Все-таки я неслыханно, сверхъестественно везучий человек. Едва лишь наша дорка направилась к «Балаклаве», как старпом Борис Павлович, заглянув в мои глаза, предложил мне стать рулевым. Вы представляете? Стать рулевым в открытом океане! Нет, вы этого не представляете, как сказал бы Гоголь, который, кстати, тоже этого не представлял. Так что в области вождения дорки в открытом океане я, безусловно, превосхожу великого писателя, хотя, с другой стороны, не гожусь в подметки любому матросу.

Я поднял этот вопрос специально для того, чтобы великие люди не зазнавались. Быть может, в определенной области — в политике, сочинении рифм, в искусстве забивать шайбы они и в самом деле гениальны, но в смежных областях — игре в шашки, в вышивании болгарским крестом и вождении дорки в открытом океане — не более чем заурядны. И теперь, когда иной важный человек задирает нос, я сбиваю с него спесь простым и ясным вопросом: «Вы, — говорю я, — действительно крупная личность. Но скажите, умеете ли вы стоять за румпелем на дорке в открытом океане?» И важный человек немедленно тушуется, сознавая, что, имея такой пробел в своей биографии, он должен быть скромен и молчалив. Я знал одного такого, очень солидного человека, у которого на первый взгляд вовсе не было слабых мест: он умел выступать на собраниях, вырубать уголь, завинчивать гайки, сажать капусту и просто потрясающе разбирался в искусстве; но вдруг выяснилось, что он не умеет стоять за рулем, совершенно не умеет. И этому солидному человеку стало так стыдно, что он перестал со мною встречаться.

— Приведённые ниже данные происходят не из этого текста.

-- ==== Sys2Proof/Laws/KeepsChannels.lean ====
section
/-! SUPPORT. What each definition of the shared operations, the flags, the ports of field memory, the operand forms, the channels, the record rings, the Gallery, the Timetable and the edges keeps. -/

namespace Sys2Proof.Machine

set_option Elab.async false
set_option linter.all false

variable {pm : Nat} {sk s : State}

theorem State.setF_keeps (hm : Sub 2 pm) (hk : Keeps pm sk s) (a : Nat) (hi : Nat) (lo : Nat) (v : Nat) : Keeps pm sk (State.setF s a hi lo v) := by
  unfold State.setF
  repeat' first
    | with_reducible assumption | with_reducible apply State.setReg_keeps (hm.of rfl) | dsimp only

theorem State.setB_keeps (hm : Sub 2 pm) (hk : Keeps pm sk s) (a : Nat) (n : Nat) (b : Bool) : Keeps pm sk (State.setB s a n b) := by
  unfold State.setB
  repeat' first
    | with_reducible assumption | with_reducible apply State.setReg_keeps (hm.of rfl) | dsimp only

theorem State.setReg64_keeps (hm : Sub 2 pm) (hk : Keeps pm sk s) (a : Nat) (v : Nat) : Keeps pm sk (State.setReg64 s a v) := by
  unfold State.setReg64
  repeat' first
    | with_reducible assumption | with_reducible apply State.setReg_keeps (hm.of rfl) | dsimp only

theorem State.noteRc_keeps (hm : Sub 1024 pm) (hk : Keeps pm sk s) (a : Nat) (kept : Word → Word) : Keeps pm sk (State.noteRc s a kept) := by
  unfold State.noteRc
  repeat' first
    | with_reducible assumption | refine fun t (ht : Keeps pm sk t) => ?_ | refine fun _ t (ht : Keeps pm sk t) => ?_
    | ((try lift_lets); intro x; refine Keeps.cut (pm := pm) (sk := sk) (x := x) ?_ (fun hx => ?_); rotate_left; clear_value x; rotate_right)
    | ((try lift_lets); intro x; refine Keeps.cut2 (pm := pm) (sk := sk) (x := x) ?_ (fun hx => ?_); rotate_left; clear_value x; rotate_right)
    | ((try lift_lets); intro x; refine Keeps.cut3 (pm := pm) (sk := sk) (x := x) ?_ (fun hx => ?_); rotate_left; clear_value x; rotate_right)
    | ((try lift_lets); intro x; clear_value x) | split | unfold x | dsimp only | with_reducible refine Keeps.upd ?_

theorem State.incSat_keeps (hm : Sub 1026 pm) (hk : Keeps pm sk s) (a : Nat) (k : Nat) : Keeps pm sk (State.incSat s a k) := by
  unfold State.incSat
  repeat' first
    | with_reducible assumption | refine fun t (ht : Keeps pm sk t) => ?_ | refine fun _ t (ht : Keeps pm sk t) => ?_
    | with_reducible apply State.noteRc_keeps (hm.of rfl) | with_reducible apply State.setReg_keeps (hm.of rfl) | split | dsimp only

theorem State.incWrap_keeps (hm : Sub 2 pm) (hk : Keeps pm sk s) (a : Nat) (k : Nat) : Keeps pm sk (State.incWrap s a k) := by
  unfold State.incWrap
  repeat' first
    | with_reducible assumption | with_reducible apply State.setReg_keeps (hm.of rfl) | dsimp only

theorem State.inc64_keeps (hm : Sub 2 pm) (hk : Keeps pm sk s) (a : Nat) (k : Nat) : Keeps pm sk (State.inc64 s a k) := by
  unfold State.inc64
  repeat' first
    | with_reducible assumption | with_reducible apply State.setReg64_keeps (hm.of rfl) | dsimp only

theorem State.setTime4_keeps (hm : Sub 2 pm) (hk : Keeps pm sk s) (a : Nat) (t : Nat) : Keeps pm sk (State.setTime4 s a t) := by
  unfold State.setTime4
  repeat' first
    | with_reducible assumption | with_reducible apply State.setReg_keeps (hm.of rfl) | split | dsimp only

theorem State.setTb_keeps (hm : Sub 512 pm) (hk : Keeps pm sk s) (b : Nat) (t : TimeBase) : Keeps pm sk (State.setTb s b t) := by
  unfold State.setTb
  repeat' first
    | with_reducible assumption | refine fun t (ht : Keeps pm sk t) => ?_ | refine fun _ t (ht : Keeps pm sk t) => ?_ | dsimp only
    | with_reducible refine Keeps.upd ?_

theorem State.freshNat_keeps (hm : Sub 16 pm) (hk : Keeps pm sk s) (n : Nat) : Keeps pm sk (State.freshNat s n).2 := by
  unfold State.freshNat
  repeat' first
    | with_reducible assumption | dsimp only | with_reducible refine Keeps.upd ?_

theorem State.writeBytes_keeps (hm : Sub 33554436 pm) (hk : Keeps pm sk s) (a : Nat) (l : List Byte) : Keeps pm sk (State.writeBytes s a l) := by
  unfold State.writeBytes
  repeat' first
    | with_reducible assumption | refine fun t (ht : Keeps pm sk t) => ?_ | refine fun _ t (ht : Keeps pm sk t) => ?_
    | ((try lift_lets); intro x; refine Keeps.cut (pm := pm) (sk := sk) (x := x) ?_ (fun hx => ?_); rotate_left; clear_value x; rotate_right)
    | ((try lift_lets); intro x; clear_value x) | with_reducible apply State.putBytes_keeps (hm.of rfl) | unfold x | dsimp only
    | with_reducible refine Keeps.upd ?_

theorem State.writeLE_keeps (hm : Sub 33554436 pm) (hk : Keeps pm sk s) (a : Nat) (n : Nat) (v : Nat) : Keeps pm sk (State.writeLE s a n v) := by
  unfold State.writeLE
  repeat' first
    | with_reducible assumption | with_reducible apply State.writeBytes_keeps (hm.of rfl) | dsimp only

theorem State.writeWords_keeps (hm : Sub 33554436 pm) (hk : Keeps pm sk s) (a : Nat) (ws : List Word) : Keeps pm sk (State.writeWords s a ws) := by
  unfold State.writeWords
  repeat' first
    | with_reducible assumption | refine fun t (ht : Keeps pm sk t) => ?_ | refine fun _ t (ht : Keeps pm sk t) => ?_
    | with_reducible apply State.writeBytes_keeps (hm.of rfl) | dsimp only

theorem State.trigPulse_keeps (hm : Sub 16384 pm) (hk : Keeps pm sk s) (k : Nat) (et : Nat) : Keeps pm sk (State.trigPulse s k et) := by
  unfold State.trigPulse
  repeat' first
    | with_reducible assumption | refine fun t (ht : Keeps pm sk t) => ?_ | refine fun _ t (ht : Keeps pm sk t) => ?_
    | ((try lift_lets); intro x; refine Keeps.cut (pm := pm) (sk := sk) (x := x) ?_ (fun hx => ?_); rotate_left; clear_value x; rotate_right)
    | ((try lift_lets); intro x; refine Keeps.cut2 (pm := pm) (sk := sk) (x := x) ?_ (fun hx => ?_); rotate_left; clear_value x; rotate_right)
    | ((try lift_lets); intro x; refine Keeps.cut3 (pm := pm) (sk := sk) (x := x) ?_ (fun hx => ?_); rotate_left; clear_value x; rotate_right)
    | ((try lift_lets); intro x; clear_value x) | unfold x | dsimp only | with_reducible refine Keeps.upd ?_

theorem State.flashPut_keeps (hm : Sub 8192 pm) (hk : Keeps pm sk s) (a : Nat) (l : List Byte) : Keeps pm sk (State.flashPut s a l) := by
  unfold State.flashPut
  repeat' first
    | with_reducible assumption | dsimp only | with_reducible refine Keeps.upd ?_

theorem State.msixSend_keeps (hm : Sub 2048 pm) (hk : Keeps pm sk s) (v : Nat) : Keeps pm sk (State.msixSend s v) := by
  unfold State.msixSend
  repeat' first
    | with_reducible assumption | refine fun t (ht : Keeps pm sk t) => ?_ | refine fun _ t (ht : Keeps pm sk t) => ?_ | split
    | dsimp only | with_reducible refine Keeps.upd ?_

Однако я отвлекся. Быть может, излишне красноречиво, но искренне поблагодарив Бориса Павловича за доверие, я уселся на корму и обеими руками крепко вцепился в румпель. Но старпом тут же откровенно сказал, что я совершаю позорный поступок. Оказывается, только слабонервные новички держат румпель руками. Настоящий моряк должен стать на корме и зажать румпель коленями. Причем по возможности небрежно. Я, разумеется, так и сделал, хотя, должен признаться, это оказалось сложнее, чем я думал. Стоять на самом краю стремительной дорки, да еще небрежно удерживать рвущийся из дрожащих колен румпель, да еще стараться сохранить равновесие — все это было очень свежее и предельно острое ощущение. К тому же было очень обидно, что никто не обращает внимания на мое героическое поведение, решительно никто. Лишь Борис Николаевич время от времени оборачивался и с неудовольствием замечал:

— Маркович, дорку относит в сторону, вы следите за румпелем?

Попробуй ему объясни, что я слежу не столько за румпелем, сколько за тем, чтобы не свалиться в море!